- _WHAT YOU SHOULD DO_
Restrict the output to the lines below starting at the one that contains "shuffleWord (.vshfl p" and ending at the one that contains "def execVshflup (p", and restate them word for word, both ends included.

- _DATA PROVIDED_

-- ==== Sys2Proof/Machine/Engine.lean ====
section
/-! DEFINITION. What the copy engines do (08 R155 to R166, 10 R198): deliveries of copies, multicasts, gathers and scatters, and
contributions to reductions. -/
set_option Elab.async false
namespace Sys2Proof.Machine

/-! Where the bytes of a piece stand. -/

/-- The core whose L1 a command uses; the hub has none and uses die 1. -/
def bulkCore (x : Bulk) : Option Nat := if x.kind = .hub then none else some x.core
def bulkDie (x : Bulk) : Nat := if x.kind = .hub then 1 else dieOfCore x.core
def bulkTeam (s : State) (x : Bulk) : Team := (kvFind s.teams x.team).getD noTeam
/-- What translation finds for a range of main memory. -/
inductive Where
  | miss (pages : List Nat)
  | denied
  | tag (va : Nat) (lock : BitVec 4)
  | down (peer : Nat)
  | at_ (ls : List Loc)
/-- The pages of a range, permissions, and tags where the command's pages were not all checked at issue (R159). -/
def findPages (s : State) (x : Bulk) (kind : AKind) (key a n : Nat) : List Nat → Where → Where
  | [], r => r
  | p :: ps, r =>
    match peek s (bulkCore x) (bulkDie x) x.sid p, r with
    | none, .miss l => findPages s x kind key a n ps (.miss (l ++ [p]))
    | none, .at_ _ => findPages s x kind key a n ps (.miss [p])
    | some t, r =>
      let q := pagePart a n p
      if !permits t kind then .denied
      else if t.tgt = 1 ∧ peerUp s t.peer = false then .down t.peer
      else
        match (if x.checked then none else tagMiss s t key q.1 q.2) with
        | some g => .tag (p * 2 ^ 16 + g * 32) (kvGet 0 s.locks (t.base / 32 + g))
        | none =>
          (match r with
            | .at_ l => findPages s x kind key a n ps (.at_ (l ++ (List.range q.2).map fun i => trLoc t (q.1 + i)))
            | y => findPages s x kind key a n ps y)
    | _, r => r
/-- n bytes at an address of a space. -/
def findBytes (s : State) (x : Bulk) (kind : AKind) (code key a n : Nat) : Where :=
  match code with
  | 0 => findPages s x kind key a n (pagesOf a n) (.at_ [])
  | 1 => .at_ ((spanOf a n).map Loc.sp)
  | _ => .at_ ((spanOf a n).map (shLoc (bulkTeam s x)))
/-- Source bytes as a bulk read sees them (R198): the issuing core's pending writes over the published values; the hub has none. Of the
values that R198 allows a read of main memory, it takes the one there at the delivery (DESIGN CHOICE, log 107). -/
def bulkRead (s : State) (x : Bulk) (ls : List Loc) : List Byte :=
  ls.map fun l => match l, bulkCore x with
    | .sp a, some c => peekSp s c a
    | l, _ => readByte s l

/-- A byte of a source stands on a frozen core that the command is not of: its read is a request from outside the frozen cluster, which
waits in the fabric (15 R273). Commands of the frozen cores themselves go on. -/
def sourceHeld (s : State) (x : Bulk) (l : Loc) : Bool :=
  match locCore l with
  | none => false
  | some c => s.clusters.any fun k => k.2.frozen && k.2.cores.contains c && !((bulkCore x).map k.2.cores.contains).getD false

--

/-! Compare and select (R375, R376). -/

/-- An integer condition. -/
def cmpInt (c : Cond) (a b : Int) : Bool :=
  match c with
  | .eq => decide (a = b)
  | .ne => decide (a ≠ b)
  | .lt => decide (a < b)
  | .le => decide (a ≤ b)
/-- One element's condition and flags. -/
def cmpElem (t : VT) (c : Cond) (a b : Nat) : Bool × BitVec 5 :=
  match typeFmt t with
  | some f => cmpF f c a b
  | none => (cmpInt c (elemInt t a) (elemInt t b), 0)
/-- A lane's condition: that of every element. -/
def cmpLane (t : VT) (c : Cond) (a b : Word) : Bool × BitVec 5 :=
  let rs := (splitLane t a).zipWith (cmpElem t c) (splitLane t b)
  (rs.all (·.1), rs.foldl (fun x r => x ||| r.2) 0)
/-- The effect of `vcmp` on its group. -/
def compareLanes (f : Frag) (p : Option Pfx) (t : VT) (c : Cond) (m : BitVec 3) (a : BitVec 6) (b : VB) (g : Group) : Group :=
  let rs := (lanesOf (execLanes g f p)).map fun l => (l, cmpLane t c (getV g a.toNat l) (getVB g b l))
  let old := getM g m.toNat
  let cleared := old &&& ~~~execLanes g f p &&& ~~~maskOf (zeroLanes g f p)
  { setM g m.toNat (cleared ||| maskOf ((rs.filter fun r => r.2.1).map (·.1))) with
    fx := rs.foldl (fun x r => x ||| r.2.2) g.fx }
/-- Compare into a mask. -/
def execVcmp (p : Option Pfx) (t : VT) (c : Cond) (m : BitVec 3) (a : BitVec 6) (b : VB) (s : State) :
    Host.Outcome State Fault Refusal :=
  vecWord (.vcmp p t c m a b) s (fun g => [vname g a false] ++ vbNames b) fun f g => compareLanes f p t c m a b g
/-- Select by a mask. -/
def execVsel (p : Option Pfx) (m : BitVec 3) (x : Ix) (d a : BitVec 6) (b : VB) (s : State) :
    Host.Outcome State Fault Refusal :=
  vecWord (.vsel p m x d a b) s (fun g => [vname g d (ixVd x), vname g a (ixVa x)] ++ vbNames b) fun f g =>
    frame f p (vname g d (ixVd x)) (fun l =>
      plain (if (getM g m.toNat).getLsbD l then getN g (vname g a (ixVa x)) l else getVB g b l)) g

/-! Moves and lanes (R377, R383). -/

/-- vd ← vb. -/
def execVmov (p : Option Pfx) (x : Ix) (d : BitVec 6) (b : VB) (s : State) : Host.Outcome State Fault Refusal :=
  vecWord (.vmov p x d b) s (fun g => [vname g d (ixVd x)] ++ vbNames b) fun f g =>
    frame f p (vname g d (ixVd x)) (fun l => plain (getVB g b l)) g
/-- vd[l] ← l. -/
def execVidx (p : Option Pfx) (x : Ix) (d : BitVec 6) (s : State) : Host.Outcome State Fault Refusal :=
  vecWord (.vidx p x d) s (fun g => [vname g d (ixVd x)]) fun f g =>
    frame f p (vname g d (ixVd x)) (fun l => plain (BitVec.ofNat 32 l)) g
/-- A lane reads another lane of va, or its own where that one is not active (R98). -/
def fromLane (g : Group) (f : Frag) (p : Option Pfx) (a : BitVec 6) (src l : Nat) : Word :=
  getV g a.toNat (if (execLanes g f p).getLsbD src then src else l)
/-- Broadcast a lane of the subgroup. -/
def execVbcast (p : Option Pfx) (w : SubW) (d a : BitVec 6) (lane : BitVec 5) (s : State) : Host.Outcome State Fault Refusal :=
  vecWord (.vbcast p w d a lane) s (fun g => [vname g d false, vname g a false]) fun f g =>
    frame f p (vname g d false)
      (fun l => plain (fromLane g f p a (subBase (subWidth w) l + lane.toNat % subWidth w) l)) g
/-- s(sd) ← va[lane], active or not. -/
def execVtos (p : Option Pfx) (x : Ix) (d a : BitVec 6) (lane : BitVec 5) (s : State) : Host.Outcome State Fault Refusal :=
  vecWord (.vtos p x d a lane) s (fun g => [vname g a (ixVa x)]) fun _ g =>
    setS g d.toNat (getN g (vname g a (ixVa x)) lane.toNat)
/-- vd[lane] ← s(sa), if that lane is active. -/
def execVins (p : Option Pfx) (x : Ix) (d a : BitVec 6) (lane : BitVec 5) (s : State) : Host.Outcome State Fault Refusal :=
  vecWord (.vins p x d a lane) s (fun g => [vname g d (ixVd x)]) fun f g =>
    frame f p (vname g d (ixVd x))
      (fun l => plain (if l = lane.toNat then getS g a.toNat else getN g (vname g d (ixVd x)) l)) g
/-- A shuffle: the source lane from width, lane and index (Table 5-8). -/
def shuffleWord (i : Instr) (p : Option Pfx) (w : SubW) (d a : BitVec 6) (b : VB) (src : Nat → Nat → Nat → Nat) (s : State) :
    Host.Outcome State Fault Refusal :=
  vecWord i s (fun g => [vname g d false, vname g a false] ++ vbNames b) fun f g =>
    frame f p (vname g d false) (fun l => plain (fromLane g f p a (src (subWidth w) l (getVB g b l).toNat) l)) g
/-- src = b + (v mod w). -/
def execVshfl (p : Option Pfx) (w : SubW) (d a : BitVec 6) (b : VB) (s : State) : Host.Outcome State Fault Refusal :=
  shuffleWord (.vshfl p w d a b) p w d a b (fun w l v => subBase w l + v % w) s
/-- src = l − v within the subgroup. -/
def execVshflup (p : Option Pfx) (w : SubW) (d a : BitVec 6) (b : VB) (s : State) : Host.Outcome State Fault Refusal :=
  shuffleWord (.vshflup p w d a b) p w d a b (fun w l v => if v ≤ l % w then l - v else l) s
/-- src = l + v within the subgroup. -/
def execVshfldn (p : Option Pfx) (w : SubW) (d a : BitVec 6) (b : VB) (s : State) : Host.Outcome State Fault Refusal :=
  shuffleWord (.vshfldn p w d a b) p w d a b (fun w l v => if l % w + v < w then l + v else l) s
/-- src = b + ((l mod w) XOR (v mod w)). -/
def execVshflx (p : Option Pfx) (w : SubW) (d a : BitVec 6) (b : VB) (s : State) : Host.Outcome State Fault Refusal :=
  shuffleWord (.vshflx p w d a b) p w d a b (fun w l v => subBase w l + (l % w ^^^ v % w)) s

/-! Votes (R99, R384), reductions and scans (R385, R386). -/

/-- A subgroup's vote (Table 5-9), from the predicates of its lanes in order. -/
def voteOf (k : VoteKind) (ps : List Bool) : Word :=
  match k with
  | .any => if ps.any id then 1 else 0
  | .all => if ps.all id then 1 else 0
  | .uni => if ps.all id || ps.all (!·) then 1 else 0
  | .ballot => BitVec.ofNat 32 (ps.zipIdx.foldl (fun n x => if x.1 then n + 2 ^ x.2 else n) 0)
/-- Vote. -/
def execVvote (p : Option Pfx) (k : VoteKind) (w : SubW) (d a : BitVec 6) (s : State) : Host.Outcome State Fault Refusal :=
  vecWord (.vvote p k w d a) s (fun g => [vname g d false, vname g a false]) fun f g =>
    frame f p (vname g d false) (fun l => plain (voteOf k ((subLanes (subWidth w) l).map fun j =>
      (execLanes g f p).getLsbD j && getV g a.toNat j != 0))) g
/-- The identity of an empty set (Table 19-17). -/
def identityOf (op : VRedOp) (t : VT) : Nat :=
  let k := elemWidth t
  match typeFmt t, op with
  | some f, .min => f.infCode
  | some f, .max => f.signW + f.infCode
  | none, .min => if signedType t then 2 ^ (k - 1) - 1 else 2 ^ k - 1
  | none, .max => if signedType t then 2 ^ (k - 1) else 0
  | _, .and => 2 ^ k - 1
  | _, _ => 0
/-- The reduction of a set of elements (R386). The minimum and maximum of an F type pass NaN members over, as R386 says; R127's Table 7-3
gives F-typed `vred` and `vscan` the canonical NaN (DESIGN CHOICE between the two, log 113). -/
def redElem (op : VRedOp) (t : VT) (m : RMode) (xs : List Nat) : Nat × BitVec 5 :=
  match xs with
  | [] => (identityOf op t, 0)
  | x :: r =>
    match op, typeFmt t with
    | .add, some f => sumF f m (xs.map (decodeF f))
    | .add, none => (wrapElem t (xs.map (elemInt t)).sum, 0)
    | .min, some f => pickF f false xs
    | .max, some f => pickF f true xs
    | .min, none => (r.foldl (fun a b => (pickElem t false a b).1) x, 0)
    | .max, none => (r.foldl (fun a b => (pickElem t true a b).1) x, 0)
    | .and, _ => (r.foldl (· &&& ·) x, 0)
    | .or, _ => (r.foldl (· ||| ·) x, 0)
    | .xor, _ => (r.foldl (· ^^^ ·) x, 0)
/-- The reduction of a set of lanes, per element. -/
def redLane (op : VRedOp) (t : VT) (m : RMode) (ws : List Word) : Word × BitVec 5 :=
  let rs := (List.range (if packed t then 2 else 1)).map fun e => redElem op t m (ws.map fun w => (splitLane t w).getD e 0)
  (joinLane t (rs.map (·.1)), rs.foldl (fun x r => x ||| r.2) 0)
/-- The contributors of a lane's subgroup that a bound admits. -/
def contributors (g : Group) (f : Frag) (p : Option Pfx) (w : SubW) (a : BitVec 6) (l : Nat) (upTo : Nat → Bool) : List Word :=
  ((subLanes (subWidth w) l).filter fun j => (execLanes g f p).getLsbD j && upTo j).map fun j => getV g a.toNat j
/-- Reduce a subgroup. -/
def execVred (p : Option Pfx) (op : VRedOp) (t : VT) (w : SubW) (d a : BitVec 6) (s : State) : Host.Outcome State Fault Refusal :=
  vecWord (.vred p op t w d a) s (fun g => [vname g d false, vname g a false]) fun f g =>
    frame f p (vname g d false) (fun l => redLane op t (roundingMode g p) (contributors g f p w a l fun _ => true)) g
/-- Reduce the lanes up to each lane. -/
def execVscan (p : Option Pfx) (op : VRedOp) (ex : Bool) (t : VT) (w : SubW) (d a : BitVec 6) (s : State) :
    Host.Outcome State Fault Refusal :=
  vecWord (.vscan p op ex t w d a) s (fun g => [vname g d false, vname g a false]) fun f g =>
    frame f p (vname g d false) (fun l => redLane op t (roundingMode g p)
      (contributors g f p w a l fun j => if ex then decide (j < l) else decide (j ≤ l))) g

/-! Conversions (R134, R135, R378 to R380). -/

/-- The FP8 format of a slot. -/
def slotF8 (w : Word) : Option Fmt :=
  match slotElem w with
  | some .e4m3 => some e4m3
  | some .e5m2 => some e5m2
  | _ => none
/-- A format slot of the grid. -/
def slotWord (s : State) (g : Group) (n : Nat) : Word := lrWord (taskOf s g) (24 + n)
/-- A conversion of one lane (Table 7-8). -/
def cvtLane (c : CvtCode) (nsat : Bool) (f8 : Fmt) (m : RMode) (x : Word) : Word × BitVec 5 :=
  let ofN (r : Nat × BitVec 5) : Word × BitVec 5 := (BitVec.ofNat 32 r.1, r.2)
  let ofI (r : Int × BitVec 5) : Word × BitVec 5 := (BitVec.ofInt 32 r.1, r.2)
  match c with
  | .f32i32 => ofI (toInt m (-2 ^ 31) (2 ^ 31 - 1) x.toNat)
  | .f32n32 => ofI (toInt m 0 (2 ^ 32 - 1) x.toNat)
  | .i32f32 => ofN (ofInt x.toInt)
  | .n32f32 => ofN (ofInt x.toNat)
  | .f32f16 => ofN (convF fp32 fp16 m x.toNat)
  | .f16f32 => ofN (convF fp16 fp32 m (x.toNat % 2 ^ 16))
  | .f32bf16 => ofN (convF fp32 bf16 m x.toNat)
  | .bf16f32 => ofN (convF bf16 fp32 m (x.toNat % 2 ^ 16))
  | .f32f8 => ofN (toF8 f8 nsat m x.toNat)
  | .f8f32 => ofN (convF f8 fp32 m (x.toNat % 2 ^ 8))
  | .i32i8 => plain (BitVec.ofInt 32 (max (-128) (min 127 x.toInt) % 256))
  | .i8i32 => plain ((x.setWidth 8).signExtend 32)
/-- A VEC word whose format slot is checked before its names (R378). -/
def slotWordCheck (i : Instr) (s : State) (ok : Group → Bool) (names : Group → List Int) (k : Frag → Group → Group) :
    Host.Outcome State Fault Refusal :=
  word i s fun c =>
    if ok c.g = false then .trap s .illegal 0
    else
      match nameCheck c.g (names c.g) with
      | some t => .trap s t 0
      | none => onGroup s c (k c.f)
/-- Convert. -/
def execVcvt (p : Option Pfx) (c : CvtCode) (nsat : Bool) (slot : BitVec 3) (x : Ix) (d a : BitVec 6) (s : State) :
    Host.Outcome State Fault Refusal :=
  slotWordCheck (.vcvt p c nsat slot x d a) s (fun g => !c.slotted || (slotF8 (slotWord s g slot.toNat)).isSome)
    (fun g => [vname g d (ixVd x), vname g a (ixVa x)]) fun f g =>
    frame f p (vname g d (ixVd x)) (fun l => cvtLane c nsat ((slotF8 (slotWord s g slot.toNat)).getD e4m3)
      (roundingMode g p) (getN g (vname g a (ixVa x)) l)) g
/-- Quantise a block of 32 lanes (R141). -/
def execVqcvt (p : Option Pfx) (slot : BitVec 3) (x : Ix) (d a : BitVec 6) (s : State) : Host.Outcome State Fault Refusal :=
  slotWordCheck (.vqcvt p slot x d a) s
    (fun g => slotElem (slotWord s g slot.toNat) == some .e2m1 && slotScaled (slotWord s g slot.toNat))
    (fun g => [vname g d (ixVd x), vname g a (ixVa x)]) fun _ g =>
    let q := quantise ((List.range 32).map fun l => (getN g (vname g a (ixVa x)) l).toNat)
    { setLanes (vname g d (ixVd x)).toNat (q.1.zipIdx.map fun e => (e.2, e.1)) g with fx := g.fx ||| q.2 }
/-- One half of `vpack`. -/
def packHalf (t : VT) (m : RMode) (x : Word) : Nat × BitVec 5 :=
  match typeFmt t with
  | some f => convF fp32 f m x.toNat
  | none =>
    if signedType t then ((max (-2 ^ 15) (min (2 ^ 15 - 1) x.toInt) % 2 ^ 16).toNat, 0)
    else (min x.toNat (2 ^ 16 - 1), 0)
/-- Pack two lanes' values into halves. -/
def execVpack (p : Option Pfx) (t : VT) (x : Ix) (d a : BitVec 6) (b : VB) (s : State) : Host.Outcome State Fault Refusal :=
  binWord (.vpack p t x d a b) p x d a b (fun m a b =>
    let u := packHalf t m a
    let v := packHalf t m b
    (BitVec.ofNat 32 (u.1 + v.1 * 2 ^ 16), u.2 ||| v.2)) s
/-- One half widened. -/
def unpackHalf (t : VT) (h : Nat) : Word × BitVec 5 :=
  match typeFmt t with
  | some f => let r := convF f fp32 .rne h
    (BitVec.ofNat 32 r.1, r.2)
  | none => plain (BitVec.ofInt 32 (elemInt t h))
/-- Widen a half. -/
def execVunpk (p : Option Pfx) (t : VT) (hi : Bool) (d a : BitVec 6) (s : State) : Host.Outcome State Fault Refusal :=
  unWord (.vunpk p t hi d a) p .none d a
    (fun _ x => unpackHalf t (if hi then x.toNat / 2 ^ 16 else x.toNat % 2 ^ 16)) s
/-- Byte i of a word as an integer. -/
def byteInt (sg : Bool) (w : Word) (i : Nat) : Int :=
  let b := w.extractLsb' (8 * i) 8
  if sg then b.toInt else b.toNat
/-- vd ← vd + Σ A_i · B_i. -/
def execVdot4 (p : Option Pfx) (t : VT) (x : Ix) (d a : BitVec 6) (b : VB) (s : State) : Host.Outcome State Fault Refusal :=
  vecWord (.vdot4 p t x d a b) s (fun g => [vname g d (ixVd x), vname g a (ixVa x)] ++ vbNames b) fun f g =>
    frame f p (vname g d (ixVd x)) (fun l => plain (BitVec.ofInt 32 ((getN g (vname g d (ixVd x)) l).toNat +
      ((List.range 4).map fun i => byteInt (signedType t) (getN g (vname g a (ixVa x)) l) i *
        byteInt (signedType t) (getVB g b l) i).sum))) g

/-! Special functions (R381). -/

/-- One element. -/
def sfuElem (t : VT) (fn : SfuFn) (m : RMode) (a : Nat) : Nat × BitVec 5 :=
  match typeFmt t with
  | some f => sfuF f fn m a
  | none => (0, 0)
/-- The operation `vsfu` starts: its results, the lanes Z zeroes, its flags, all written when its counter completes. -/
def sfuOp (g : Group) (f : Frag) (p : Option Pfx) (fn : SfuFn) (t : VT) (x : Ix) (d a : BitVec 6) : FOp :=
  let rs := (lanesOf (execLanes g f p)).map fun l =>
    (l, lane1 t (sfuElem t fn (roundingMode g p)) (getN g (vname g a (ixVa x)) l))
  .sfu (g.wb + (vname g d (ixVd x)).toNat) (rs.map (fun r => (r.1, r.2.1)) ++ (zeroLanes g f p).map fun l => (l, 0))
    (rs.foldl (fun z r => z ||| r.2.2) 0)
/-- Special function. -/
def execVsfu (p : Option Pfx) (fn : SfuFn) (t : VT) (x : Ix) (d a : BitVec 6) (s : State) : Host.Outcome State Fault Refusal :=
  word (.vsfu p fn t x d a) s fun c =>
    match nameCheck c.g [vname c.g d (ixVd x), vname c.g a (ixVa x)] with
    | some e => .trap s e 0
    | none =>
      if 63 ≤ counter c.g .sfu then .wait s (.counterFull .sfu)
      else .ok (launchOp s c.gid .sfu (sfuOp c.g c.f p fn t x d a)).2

- _REPLY TO THE EXERCISE_
  shuffleWord (.vshfl p w d a b) p w d a b (fun w l v => subBase w l + v % w) s
/-- src = l − v within the subgroup. -/
def execVshflup (p : Option Pfx) (w : SubW) (d a : BitVec 6) (b : VB) (s : State) : Host.Outcome State Fault Refusal :=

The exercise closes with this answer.